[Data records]
* * * * *
-- ==== Sys2Proof/Machine/HostOps.lean ====
section
/-! DEFINITION. Ownership (spec/13): leases and their rollback, pins, the reset of an event target, and a host reset. -/

namespace Sys2Proof.Machine

open F

/-! ### Resource ids (the lease table of spec/13) -/
def idPlan : Nat := 0x00
def idTimer (n : Nat) : Nat := 0x10 + n
def idMill (m : Nat) : Nat := 0x20 + m
def idRadio (p : Nat) : Nat := 0x30 + p
def idSweep (s : Nat) : Nat := 0x40 + s
def idTou (n : Nat) : Nat := 0x80 + n

/-- The resources that a lease can name. -/
def leaseIds : List Nat :=
  [0x00] ++ (List.range 16).map idTimer ++ (List.range 16).map idMill ++ (List.range 8).map idRadio ++ (List.range 64).map idSweep
    ++ (List.range 32).map idTou

/-- Whether an id names a resource. -/
def isLeaseId (id : Nat) : Bool := leaseIds.contains id

/-- The owner of a lease; 0x1F none. -/
def State.owner (s : State) (id : Nat) : Nat := s.rd (hOwner id)

/-- The STAGED entries of output n become EMPTY (R378). -/
def State.dropStaged (s : State) (n : Nat) : Nat → State
  | 0 => s
  | e + 1 =>
    let s' := State.dropStaged s n e
    if s'.rd (oState n e) = 1 then s'.wr (oState n e) 0 else s'

/-- The resource of a lease rolls back under its own chapter (R588: R183, R378, R416, R462, R686, R719). -/
def State.rollback (s : State) (id : Nat) : State :=
  if id = idPlan then (s.copyFrom qa planFlds).latch 255
  else if id < 0x20 then s.copyFrom ga (timerFlds (id - 0x10))
  else if id < 0x30 then s.copyFrom (la (id - 0x20)) (millFlds (id - 0x20))
  else if id < 0x40 then s.copyFrom aa (radioFlds (id - 0x30))
  else if id < 0x80 then s.copyFrom wa (sweepFlds (id - 0x40))
  else s.dropStaged (id - 0x80) 8

/-- The mask of secure targets (R470). -/
def State.secureTgts (s : State) : Nat := (List.range 8).foldl (fun m t => if s.on (iSecure t) then m + 2 ^ t else m) 0

/-- LEASE_BROKEN: the bit of every secure target sets (R470). -/
def State.leaseBroken (s : State) : State := s.setBits iLbrk s.secureTgts

/-- A lease ends: no owner, the resource rolls back, LEASE_BROKEN (R588). -/
def State.endLease (s : State) (id : Nat) : State :=
  if s.owner id = 0x1F then s else (((s.wr (hOwner id) 0x1F).wr (hLeft id) 0).rollback id).leaseBroken

/-- A sleep of `ms` passes for a lease: one whose time ran out ends at the first step after the thaw (R586). (DEDUCED, log 44.) -/
def State.leaseThaw (ms : Nat) (s : State) (id : Nat) : State :=
  if s.owner id = 0x1F then s else s.wr (hLeft id) (max 1 (s.rd (hLeft id) - ms))

/-- The leases of a slot end. -/
def State.endLeasesOf (s : State) (slot : Nat) : List Nat → State
  | [] => s
  | id :: t => State.endLeasesOf (if s.owner id = slot then s.endLease id else s) slot t

/-- An access from the owner restarts the lease at its duration (R586). -/
def State.touch (s : State) (slot id : Nat) : State :=
  if s.owner id = slot then s.wr (hLeft id) (Assoc.get 0 id s.hst.leaseDur) else s

/-- Access to a leased resource: the owner's acts and renews the lease; another slot's gets OWNED_ELSEWHERE, and LEASE_LOST when
nobody holds it (R414, R462, R686, R719). -/
def leased (slot : Slot) (id : Nat) (s : State) (k : State → Res) : Res :=
  if s.owner id = slot.val then k (s.touch slot.val id)
  else if s.owner id = 0x1F then (.leaseLost, s)
  else (.ownedElsewhere, s)

/-- An event flag of HST_EVT: flag i serves source 440 + i. -/
def State.hostEvt (s : State) (i : Nat) : State := s.setBits hEvt (2 ^ i)

/-- A slot loses its pins: FUNC 0, PULL at its reset value, source 444 (R591). (DEDUCED, log 97.) -/
def State.losePins (s : State) (slot : Nat) : List Nat → State
  | [] => s
  | p :: t =>
    State.losePins
      (if s.rd (pinOwner p) = slot then (((s.wr (pinOwner p) 0x1F).wr (pinFunc p) 0).wr (pinPull p) 0).hostEvt 4 else s) slot t

/-! ### Event targets (spec/11) -/

def TgtS.empty : TgtS := { rseq := 0, queue := [], stack := [] }
def State.tgt (s : State) (t : Nat) : TgtS := Assoc.get TgtS.empty t s.icu.tgts
def State.setTgt (s : State) (t : Nat) (x : TgtS) : State :=
  { s with icu := { s.icu with tgts := Assoc.put TgtS.empty t x s.icu.tgts } }

/-- The slots bound to target t. -/
def State.slotsOf (s : State) (t : Nat) : List Nat :=
  (List.range 16).filter fun k => s.on (hEn k) && s.rd (hTarget k) == t

/-- Group g rises. -/
def State.rising (s : State) (g : Nat) : Bool :=
  match s.seq.op with | some o => o.up && o.group == g | none => false

/-- A demand for group g waits for the sequencer (R166). -/
def State.demandSet (s : State) (g : Nat) : State := { s with seq := { s.seq with demands := s.seq.demands ||| 2 ^ g } }

/-- A wake-capable record demands the groups of the slots bound to t that are neither up nor rising (R493). The ICU writes no record in
M2, where a demand would start the set too (R494). -/
def State.icuWake (s : State) (t prio : Nat) : State :=
  if s.on (iWakeEn t) && decide (s.rd (iWakePrio t) ≤ prio) then
    ((s.slotsOf t).filter fun k => s.on (hGrpEn k)).foldl (fun s k =>
      if s.bit qGrpUp (s.rd (hGroup k)) || s.rising (s.rd (hGroup k)) then s else s.demandSet (s.rd (hGroup k))) s
  else s

/-- A record's words. -/
def IcuRec.words (r : IcuRec) : List Nat := [r.seq * 2 ^ 24 + r.prio * 2 ^ 16 + r.src, r.ns]

/-- The record of an assignment is written to ring t and published, counted by RSEQ, and may wake (R479, R480, R493). -/
def State.icuRecord (s : State) (t : Nat) (a : IcuAsg) : State :=
  let x := s.tgt t
  let r : IcuRec := { seq := x.rseq, prio := a.prio, src := a.src, ns := nsOf s.htm.time }
  let s := { s with icu := { s.icu with asg := s.icu.asg.erase a } }
  let s := (s.ringAppend t r.words).setTgt t { x with rseq := (x.rseq + 1) % 256, queue := x.queue ++ [r] }
  s.icuWake t a.prio

/-- RESET of target t (R491): a record still being written is published first and counted by RSEQ; every queued record is
discarded and the stack emptied. A ring that waits to be disabled goes down with it (R480). -/
def State.resetTgt (s : State) (t : Nat) : State :=
  let s := (s.icu.asg.filter (·.tgt == t)).foldl (fun s a => s.icuRecord t a) s
  let s := (s.setTgt t { s.tgt t with queue := [], stack := [] }).wr (rRidx t) (s.rd (rWidx t))
  if s.icu.ringOff.contains t then
    State.wr { s with icu := { s.icu with ringOff := s.icu.ringOff.filter (· != t) } } (rEn t) 0
  else s

/-- The ICU completes the round it is in (R723): every assigned record is written and published. -/
def State.icuFinish (s : State) : State :=
  let s := s.icu.asg.foldl (fun s a => s.icuRecord a.tgt a) s
  s.icu.ringOff.foldl State.resetTgt s

/-- Whether a slot is bound to target t; the Steward is bound to none. -/
def State.boundTo (s : State) (slot t : Nat) : Bool := decide (slot < 16) && s.rd (hTarget slot) == t

/-! ### Host reset (R582) -/

/-- The TAKEN Sachets that a slot holds as receiver are acknowledged with ABORTED (R541). -/
def State.abortTaken (s : State) (slot : Nat) : List Nat → State
  | [] => s
  | c :: t =>
    State.abortTaken
      (if s.on (bEn c) && s.rd (bRecv c) == slot && s.rd (bState c) == 3 then
        ((s.wr (bRet c) Code.aborted.val).wr (bState c) 4).wr (bAcked c) 1
       else s) slot t

/-- A slot's open transfer ends (R620). -/
def State.endXfer (s : State) (slot : Nat) : State :=
  { s with dict := { s.dict with xfers := Assoc.erase slot s.dict.xfers } }

/-- A transfer ended early sets DTP_ABORT of the CAN port that carries it (R620, R624, R649). -/
def State.abortXfer (s : State) (slot : Nat) : State :=
  match Assoc.find slot s.dict.xfers with
  | some x =>
    match x.port with
    | some p => if 6 ≤ p then (s.endXfer slot).setBits (nEvt (p - 6)) (2 ^ 5) else s.endXfer slot
    | none => s.endXfer slot
  | none => s

/-- What ends with the hold of a slot: its leases and its pins (R557, R582). -/
def State.endHold (s : State) (slot : Nat) : State := (s.endLeasesOf slot leaseIds).losePins slot (List.range 176)

/-- A host reset of slot k (R582): the outstanding request and transfer, the leases and pins, PRESENT, the target it alone is
bound to (R492), the TAKEN Sachets (R541); the source is 440, or 447 for CAN silence. -/
def State.hostReset (s : State) (k : Nat) (silence : Bool) : State :=
  let s := { s with hst := { s.hst with jobs := s.hst.jobs.filter fun kj => kj.2.slot != k } }
  let s := s.abortXfer k
  let s := (s.endHold k).wr (hPresent k) 0
  let s := if s.slotsOf (s.rd (hTarget k)) = [k] then s.resetTgt (s.rd (hTarget k)) else s
  (s.abortTaken k (List.range 64)).hostEvt (if silence then 7 else 0)

/-- The slots bound to rail group g (R166). -/
def State.slotsOfGroup (s : State) (g : Nat) : List Nat :=
  (List.range 16).filter fun k => s.on (hEn k) && s.on (hGrpEn k) && s.rd (hGroup k) == g

/-- Host resets of a list of slots. -/
def State.hostResets (s : State) : List Nat → State
  | [] => s
  | k :: t => State.hostResets (s.hostReset k false) t

/-! ### The slot table (R550 to R557) -/

/-- The fields of HST_SLOT[k] and of HST_SLOTX[k]. -/
def slotWordFlds (k : Nat) : List Fld :=
  [hEn k, hSecure k, hClass k, hPort k, hNode k, hTarget k, hGrpEn k, hGroup k, hStgrp k, hReach k, hWake k]
def slotXFlds (k : Nat) : List Fld := [hWgpio k, hWakeHold k, hHbMs k]

/-- The fields that a write of HST_SLOT[k] sets: the guest's security, class, port and node are fixed (R553). -/
def slotWrFlds (k : Nat) : List Fld :=
  if k = 15 then [hEn k, hTarget k, hGrpEn k, hGroup k, hStgrp k, hReach k, hWake k] else slotWordFlds k

/-- HST_SLOT[k] and HST_SLOTX[k] as they read: a word that waits for the port's next frame start, or the one in force (R557). -/
def State.slotWord (s : State) (k : Nat) : Nat := (Assoc.find k s.hst.bind).getD (packWord s.rd (slotWordFlds k))
def State.slotXWord (s : State) (k : Nat) : Nat := (Assoc.find (16 + k) s.hst.bind).getD (packWord s.rd (slotXFlds k))

/-- The port a slot word binds to, if it is enabled: 0 to 3 HS, 4 and 5 HI, 6 and 7 CAN. -/
def wordPort (w : Nat) : Option Nat :=
  if w / 2 ^ 31 % 2 = 0 then none
  else match w / 2 ^ 28 % 4 with
    | 0 => some (w / 2 ^ 26 % 4)
    | 1 => some (4 + w / 2 ^ 26 % 4)
    | _ => some (6 + w / 2 ^ 26 % 4)

/-- The bits of EN, CLASS, PORT and NODE. -/
def bindMask : Nat := 0xBFFC0000

/-- A slot word that waits takes effect (R557): a changed binding ends the slot's leases and pins, clears PRESENT, source 445.
(DEDUCED, log 94.) -/
def State.applySlot (s : State) (k : Nat) : State :=
  let old := packWord s.rd (slotWordFlds k)
  let new := s.slotWord k
  let x := Assoc.find (16 + k) s.hst.bind
  let w := Assoc.find k s.hst.bind
  let s := { s with hst := { s.hst with bind := Assoc.erase (16 + k) (Assoc.erase k s.hst.bind) } }
  let s := match w with | some w => s.wrWord w (slotWrFlds k) | none => s
  let s := match x with | some x => s.wrWord x (slotXFlds k) | none => s
  if old &&& bindMask = new &&& bindMask then s else (((s.endHold k).abortXfer k).wr (hPresent k) 0).hostEvt 5

/-- The ports whose frame start applies what waits for slot k: the old and the new port; the guest's are both CAN ports. -/
def State.slotPorts (s : State) (k : Nat) : List Nat :=
  if k = 15 then [6, 7] else (wordPort (packWord s.rd (slotWordFlds k))).toList ++ (wordPort (s.slotWord k)).toList

/-- A frame starts on port p, the one before it having ended (R524): the slot words that wait for it apply (R557). -/
def State.frameStart (s : State) (p : Nat) : State :=
  (List.range 16).foldl (fun s k =>
    if ((Assoc.find k s.hst.bind).isSome || (Assoc.find (16 + k) s.hst.bind).isSome) && (s.slotPorts k).contains p then s.applySlot k
    else s) (s.ringRises fun a => a.port == p)

/-- The port by which a slot's rows come: that of the slot word that waits for it, at whose next frame it applies, or its own (R557). -/
def State.sendPort (s : State) (k : Nat) : Option Nat :=
  match Assoc.find k s.hst.bind with
  | some w => if k = 15 then s.portOf k else (wordPort w).orElse fun _ => s.portOf k
  | none => s.portOf k

/-- The enabled slot bound to an SPI or I2C port (R550). -/
def State.portSlot (s : State) (p : Nat) : Option Slot :=
  ((List.range 15).find? fun k => s.on (hEn k) && s.portOf k == some p).map (Fin.ofNat 17 ·)

end Sys2Proof.Machine
end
* * * * *
**Task objective**
All lines above from the line with "s.icu.ringOff.foldl State.resetTgt s" through the line with "reset (R582) -/", both included, are to be set down exactly, with nothing else.

**Final answer**
  s.icu.ringOff.foldl State.resetTgt s

/-- Whether a slot is bound to target t; the Steward is bound to none. -/
def State.boundTo (s : State) (slot t : Nat) : Bool := decide (slot < 16) && s.rd (hTarget slot) == t

/-! ### Host reset (R582) -/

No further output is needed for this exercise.